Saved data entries

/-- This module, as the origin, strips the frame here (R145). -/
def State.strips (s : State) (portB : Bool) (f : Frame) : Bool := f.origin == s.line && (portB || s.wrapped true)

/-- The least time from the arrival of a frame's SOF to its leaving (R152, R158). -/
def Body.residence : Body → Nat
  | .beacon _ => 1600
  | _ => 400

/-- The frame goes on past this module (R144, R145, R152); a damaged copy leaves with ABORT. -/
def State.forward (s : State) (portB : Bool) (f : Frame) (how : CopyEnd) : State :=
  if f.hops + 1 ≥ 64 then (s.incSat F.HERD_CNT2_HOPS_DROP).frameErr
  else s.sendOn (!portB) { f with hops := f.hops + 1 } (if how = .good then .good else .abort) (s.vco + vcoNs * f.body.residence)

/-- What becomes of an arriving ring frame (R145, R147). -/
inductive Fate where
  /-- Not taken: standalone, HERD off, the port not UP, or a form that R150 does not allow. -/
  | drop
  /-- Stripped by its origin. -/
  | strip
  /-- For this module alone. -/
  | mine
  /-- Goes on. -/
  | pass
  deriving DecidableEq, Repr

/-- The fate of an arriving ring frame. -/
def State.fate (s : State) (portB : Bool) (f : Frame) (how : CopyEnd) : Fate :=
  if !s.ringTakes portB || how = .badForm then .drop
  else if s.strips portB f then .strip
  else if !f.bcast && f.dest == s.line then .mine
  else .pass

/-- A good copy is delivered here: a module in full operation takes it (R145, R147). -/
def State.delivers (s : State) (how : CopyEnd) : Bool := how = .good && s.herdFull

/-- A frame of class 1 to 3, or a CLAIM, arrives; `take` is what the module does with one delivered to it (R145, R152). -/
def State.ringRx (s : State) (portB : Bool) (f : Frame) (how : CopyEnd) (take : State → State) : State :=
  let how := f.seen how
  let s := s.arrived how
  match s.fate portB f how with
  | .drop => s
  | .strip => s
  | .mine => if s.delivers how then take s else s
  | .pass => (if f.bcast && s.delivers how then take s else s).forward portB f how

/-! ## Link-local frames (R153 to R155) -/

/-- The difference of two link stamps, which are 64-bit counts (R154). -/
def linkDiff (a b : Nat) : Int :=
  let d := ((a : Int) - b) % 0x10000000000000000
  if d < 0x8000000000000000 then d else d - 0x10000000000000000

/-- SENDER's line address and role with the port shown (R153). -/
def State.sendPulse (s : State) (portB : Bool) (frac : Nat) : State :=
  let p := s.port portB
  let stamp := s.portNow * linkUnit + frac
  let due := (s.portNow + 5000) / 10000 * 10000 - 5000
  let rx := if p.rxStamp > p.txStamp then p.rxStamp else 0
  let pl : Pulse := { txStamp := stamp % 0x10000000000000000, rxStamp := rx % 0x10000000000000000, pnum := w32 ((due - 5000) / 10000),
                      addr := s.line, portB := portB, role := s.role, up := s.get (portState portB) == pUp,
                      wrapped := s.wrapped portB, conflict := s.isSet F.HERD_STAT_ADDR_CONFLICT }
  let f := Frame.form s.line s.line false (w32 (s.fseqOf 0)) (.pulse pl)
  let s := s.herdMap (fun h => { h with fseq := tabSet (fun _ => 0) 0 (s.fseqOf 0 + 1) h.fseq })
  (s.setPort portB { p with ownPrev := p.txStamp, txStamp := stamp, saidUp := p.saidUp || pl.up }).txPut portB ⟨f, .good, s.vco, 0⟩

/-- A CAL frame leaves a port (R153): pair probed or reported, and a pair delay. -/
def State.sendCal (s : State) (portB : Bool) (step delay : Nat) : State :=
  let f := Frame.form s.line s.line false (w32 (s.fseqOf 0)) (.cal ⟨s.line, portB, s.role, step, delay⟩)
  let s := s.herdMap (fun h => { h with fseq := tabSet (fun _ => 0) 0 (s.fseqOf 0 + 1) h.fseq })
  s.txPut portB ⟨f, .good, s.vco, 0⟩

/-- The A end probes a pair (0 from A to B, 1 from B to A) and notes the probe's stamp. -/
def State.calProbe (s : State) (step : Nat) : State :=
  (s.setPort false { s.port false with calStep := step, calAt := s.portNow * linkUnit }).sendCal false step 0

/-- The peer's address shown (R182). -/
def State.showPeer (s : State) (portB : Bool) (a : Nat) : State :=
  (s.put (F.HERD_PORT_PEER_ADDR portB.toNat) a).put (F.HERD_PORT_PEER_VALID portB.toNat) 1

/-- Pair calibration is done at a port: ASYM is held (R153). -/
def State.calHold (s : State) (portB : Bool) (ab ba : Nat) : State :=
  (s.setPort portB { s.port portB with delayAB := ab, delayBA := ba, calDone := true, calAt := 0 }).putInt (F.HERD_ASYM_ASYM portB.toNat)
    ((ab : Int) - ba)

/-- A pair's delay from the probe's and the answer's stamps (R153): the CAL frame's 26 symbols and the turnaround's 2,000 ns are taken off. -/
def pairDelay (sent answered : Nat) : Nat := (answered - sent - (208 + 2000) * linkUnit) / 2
--
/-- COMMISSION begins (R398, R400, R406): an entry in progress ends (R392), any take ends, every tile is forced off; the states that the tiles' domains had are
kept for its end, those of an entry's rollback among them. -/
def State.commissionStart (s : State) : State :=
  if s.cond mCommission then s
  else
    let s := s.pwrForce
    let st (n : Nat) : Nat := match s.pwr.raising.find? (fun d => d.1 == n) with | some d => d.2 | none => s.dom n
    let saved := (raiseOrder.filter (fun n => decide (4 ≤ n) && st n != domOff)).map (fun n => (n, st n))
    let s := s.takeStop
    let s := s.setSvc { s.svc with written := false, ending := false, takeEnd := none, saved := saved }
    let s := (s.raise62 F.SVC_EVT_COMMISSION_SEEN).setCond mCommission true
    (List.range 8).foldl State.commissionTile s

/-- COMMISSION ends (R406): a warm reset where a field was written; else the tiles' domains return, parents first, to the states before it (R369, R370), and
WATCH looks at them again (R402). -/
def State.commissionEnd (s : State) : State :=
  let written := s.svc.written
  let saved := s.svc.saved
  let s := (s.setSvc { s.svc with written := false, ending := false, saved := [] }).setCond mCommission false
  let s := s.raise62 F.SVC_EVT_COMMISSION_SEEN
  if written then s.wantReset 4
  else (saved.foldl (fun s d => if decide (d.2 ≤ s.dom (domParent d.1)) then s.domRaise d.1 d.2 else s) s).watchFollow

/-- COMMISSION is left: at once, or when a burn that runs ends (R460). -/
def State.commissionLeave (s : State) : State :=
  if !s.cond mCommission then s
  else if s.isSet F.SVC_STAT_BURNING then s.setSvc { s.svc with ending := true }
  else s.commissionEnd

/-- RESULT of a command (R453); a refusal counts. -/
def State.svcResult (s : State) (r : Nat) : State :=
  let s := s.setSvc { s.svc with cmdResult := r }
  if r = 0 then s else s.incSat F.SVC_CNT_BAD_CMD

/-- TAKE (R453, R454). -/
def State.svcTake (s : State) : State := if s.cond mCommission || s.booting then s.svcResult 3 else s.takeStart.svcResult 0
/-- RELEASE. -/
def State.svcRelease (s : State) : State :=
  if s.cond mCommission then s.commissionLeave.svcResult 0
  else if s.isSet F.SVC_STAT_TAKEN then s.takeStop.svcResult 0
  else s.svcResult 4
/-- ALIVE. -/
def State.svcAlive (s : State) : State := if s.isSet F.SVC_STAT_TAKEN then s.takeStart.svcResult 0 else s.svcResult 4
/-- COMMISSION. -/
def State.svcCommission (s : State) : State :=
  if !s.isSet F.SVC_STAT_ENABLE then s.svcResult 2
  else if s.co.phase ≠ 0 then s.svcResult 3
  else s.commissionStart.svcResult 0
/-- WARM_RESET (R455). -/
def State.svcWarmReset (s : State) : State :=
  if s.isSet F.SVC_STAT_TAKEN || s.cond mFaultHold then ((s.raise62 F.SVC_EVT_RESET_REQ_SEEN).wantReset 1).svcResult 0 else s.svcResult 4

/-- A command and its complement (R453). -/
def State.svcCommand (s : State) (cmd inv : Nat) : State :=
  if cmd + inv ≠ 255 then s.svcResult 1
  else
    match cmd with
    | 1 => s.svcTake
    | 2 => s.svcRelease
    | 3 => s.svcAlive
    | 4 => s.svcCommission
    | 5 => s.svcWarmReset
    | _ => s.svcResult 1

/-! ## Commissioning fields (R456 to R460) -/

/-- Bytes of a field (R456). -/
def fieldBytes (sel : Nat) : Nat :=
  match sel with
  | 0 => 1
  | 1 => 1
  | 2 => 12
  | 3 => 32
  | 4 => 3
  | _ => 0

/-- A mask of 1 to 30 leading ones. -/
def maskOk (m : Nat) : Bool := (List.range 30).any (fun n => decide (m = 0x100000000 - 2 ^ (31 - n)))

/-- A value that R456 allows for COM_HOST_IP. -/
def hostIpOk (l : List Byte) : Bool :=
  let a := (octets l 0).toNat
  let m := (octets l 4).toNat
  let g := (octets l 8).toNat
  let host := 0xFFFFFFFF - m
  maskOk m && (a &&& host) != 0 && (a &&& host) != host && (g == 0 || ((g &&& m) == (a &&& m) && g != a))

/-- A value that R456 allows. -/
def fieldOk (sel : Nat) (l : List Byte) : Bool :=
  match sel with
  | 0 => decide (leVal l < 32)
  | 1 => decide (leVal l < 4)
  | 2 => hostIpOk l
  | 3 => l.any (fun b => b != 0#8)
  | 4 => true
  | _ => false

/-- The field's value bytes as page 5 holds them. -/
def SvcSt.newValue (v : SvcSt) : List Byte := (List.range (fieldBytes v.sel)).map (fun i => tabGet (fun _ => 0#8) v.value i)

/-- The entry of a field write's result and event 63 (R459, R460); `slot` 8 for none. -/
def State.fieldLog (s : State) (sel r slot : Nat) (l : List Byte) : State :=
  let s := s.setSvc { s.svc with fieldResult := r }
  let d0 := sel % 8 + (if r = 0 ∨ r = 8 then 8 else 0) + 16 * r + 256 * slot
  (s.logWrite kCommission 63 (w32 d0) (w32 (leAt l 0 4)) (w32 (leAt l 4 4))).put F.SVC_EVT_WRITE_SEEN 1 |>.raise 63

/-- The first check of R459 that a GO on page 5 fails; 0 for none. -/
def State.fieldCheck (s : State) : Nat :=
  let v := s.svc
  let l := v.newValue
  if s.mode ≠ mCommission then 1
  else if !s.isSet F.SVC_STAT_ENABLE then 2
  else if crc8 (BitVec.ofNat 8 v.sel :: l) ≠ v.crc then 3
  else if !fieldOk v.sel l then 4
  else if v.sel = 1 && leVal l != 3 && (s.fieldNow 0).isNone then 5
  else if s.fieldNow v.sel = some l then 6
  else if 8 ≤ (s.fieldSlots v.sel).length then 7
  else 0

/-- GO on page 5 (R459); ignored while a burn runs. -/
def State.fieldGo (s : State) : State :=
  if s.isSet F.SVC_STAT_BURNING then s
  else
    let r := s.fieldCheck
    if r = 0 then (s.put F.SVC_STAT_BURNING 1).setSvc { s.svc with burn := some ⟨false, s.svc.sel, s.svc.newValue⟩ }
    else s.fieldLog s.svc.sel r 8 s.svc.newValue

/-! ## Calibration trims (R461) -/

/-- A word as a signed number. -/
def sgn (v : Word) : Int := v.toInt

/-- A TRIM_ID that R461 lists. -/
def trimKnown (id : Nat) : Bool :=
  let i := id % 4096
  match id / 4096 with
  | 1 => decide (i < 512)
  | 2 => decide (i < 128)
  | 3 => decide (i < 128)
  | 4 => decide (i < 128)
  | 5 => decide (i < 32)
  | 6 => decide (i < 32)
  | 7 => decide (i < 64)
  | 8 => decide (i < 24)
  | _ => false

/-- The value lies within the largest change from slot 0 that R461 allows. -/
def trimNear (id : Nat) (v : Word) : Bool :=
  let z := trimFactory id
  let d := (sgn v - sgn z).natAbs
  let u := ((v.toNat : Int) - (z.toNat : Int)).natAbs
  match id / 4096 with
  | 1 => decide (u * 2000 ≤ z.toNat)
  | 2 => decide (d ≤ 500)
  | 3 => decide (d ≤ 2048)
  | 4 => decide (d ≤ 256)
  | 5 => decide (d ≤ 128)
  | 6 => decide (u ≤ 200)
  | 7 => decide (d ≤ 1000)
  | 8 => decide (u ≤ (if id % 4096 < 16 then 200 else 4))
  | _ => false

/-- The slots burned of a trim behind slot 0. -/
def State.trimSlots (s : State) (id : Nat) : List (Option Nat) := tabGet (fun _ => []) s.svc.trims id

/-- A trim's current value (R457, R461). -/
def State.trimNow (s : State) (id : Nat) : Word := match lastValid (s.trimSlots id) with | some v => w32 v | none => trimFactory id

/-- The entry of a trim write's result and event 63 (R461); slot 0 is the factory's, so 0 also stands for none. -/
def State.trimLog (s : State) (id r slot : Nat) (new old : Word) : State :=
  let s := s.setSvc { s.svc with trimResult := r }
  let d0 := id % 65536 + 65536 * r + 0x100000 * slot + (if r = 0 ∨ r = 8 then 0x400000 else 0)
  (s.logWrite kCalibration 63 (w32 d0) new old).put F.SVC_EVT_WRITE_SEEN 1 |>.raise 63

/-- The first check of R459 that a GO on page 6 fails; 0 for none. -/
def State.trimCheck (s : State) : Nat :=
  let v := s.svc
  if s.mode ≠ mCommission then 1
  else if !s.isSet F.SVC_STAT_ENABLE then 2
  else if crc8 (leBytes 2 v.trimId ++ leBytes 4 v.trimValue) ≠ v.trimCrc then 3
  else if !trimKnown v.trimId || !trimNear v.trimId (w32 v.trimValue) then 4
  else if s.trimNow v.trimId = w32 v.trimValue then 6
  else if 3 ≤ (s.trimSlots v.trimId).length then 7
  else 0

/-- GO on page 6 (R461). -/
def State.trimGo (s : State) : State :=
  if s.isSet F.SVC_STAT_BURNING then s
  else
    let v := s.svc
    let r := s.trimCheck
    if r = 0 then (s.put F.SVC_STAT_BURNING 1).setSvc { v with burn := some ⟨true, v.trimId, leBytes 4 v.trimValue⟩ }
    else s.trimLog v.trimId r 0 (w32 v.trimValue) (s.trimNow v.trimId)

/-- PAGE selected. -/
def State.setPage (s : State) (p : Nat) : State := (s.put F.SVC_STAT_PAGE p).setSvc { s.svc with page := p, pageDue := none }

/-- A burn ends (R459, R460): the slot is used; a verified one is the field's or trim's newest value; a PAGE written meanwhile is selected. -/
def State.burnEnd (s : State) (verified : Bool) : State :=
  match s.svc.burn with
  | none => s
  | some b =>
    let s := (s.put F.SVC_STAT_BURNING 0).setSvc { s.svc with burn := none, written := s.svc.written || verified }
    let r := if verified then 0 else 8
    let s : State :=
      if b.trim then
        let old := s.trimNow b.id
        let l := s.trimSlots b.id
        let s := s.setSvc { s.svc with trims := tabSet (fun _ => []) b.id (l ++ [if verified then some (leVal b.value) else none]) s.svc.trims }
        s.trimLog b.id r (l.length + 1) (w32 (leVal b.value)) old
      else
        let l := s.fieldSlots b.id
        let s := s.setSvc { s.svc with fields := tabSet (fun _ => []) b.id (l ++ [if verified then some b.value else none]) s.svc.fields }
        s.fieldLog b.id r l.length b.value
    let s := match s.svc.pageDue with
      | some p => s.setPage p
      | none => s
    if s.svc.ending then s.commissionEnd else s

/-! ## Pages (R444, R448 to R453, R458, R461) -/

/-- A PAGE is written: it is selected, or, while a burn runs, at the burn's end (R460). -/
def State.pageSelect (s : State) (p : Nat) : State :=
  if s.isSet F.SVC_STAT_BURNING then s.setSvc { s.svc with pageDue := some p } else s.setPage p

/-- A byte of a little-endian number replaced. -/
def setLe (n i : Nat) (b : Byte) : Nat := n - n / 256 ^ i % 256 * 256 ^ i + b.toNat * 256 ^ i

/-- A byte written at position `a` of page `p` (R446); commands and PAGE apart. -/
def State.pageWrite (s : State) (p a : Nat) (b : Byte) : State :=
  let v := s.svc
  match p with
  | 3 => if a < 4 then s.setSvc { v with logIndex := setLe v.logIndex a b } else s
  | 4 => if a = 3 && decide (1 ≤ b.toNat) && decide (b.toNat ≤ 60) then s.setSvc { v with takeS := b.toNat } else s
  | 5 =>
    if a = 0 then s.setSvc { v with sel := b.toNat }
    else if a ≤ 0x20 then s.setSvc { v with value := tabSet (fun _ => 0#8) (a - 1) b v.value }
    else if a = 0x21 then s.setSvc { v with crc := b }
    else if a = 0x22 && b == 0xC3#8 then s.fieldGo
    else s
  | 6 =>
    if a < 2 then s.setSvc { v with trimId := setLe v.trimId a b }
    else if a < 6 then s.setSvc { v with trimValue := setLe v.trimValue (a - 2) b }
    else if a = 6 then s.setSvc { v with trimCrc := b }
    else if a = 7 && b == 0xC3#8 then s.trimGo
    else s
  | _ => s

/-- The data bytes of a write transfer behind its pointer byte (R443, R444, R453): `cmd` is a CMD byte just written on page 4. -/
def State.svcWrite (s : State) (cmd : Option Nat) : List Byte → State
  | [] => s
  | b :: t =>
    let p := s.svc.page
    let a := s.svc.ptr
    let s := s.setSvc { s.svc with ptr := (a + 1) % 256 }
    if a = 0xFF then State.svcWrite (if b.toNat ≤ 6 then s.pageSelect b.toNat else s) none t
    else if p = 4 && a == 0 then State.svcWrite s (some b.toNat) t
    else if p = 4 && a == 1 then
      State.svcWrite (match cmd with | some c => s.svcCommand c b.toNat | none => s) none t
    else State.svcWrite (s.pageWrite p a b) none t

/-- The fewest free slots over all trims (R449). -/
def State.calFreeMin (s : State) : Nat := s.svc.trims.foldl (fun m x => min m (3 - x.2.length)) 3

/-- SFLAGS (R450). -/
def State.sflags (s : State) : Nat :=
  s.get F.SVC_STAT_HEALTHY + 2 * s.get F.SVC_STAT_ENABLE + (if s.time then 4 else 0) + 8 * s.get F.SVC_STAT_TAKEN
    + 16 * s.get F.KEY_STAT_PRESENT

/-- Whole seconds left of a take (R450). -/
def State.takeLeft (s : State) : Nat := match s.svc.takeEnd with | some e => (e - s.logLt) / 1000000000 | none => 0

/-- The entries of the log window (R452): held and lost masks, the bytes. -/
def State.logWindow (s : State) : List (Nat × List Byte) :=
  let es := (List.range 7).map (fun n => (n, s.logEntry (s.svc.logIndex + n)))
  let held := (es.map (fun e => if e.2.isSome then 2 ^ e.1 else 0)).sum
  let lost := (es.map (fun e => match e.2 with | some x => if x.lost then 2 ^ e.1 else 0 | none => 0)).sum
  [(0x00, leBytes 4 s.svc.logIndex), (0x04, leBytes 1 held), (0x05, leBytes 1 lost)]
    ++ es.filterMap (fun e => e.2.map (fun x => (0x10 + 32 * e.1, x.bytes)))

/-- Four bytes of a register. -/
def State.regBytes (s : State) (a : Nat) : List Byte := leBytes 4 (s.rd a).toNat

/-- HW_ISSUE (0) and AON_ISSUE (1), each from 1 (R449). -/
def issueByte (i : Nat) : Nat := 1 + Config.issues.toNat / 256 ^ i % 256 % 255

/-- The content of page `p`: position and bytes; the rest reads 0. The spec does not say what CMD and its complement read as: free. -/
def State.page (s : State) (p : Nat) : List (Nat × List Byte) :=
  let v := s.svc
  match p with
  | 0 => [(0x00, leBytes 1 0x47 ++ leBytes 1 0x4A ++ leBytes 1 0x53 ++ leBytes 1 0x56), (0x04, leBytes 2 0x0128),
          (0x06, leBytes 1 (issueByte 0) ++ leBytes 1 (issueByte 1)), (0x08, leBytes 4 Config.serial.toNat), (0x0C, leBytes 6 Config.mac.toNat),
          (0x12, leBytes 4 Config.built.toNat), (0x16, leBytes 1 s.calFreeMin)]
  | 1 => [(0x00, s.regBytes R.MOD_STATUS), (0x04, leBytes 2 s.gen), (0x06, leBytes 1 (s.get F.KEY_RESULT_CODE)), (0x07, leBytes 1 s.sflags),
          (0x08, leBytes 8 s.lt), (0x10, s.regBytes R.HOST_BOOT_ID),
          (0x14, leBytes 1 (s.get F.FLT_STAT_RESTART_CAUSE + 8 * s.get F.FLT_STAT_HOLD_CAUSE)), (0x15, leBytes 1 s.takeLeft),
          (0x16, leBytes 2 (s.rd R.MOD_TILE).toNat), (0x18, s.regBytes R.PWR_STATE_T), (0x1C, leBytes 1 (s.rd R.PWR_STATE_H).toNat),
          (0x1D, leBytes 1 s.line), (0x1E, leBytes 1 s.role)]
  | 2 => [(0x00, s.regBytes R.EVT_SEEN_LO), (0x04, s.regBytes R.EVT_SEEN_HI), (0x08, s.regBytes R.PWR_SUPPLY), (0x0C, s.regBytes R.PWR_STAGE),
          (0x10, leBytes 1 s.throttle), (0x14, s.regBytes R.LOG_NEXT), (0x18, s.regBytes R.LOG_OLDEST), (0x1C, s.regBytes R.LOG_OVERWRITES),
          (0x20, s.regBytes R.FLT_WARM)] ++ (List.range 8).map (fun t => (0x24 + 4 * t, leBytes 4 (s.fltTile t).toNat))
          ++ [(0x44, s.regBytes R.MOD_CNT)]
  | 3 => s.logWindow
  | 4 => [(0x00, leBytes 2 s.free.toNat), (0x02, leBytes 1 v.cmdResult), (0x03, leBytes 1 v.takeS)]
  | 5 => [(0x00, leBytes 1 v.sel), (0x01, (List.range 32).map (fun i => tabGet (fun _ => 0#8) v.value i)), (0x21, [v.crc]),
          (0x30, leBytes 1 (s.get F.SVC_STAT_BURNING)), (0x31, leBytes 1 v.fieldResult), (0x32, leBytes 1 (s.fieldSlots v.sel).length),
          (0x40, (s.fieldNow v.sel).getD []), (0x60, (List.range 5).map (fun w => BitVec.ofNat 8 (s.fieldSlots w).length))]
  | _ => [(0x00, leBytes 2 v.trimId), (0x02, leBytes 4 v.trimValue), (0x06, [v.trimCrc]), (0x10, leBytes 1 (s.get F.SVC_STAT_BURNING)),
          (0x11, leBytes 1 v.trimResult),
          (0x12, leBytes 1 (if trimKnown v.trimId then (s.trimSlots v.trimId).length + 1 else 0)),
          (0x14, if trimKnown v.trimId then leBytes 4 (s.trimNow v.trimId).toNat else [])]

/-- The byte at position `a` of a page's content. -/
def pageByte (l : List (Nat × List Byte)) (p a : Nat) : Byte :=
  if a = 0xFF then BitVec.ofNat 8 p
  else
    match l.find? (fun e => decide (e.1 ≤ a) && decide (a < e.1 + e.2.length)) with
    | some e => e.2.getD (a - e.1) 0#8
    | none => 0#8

Activity
Only a number is wanted here: how many lines of the records above hold the word "that".

Answer to the exercise
9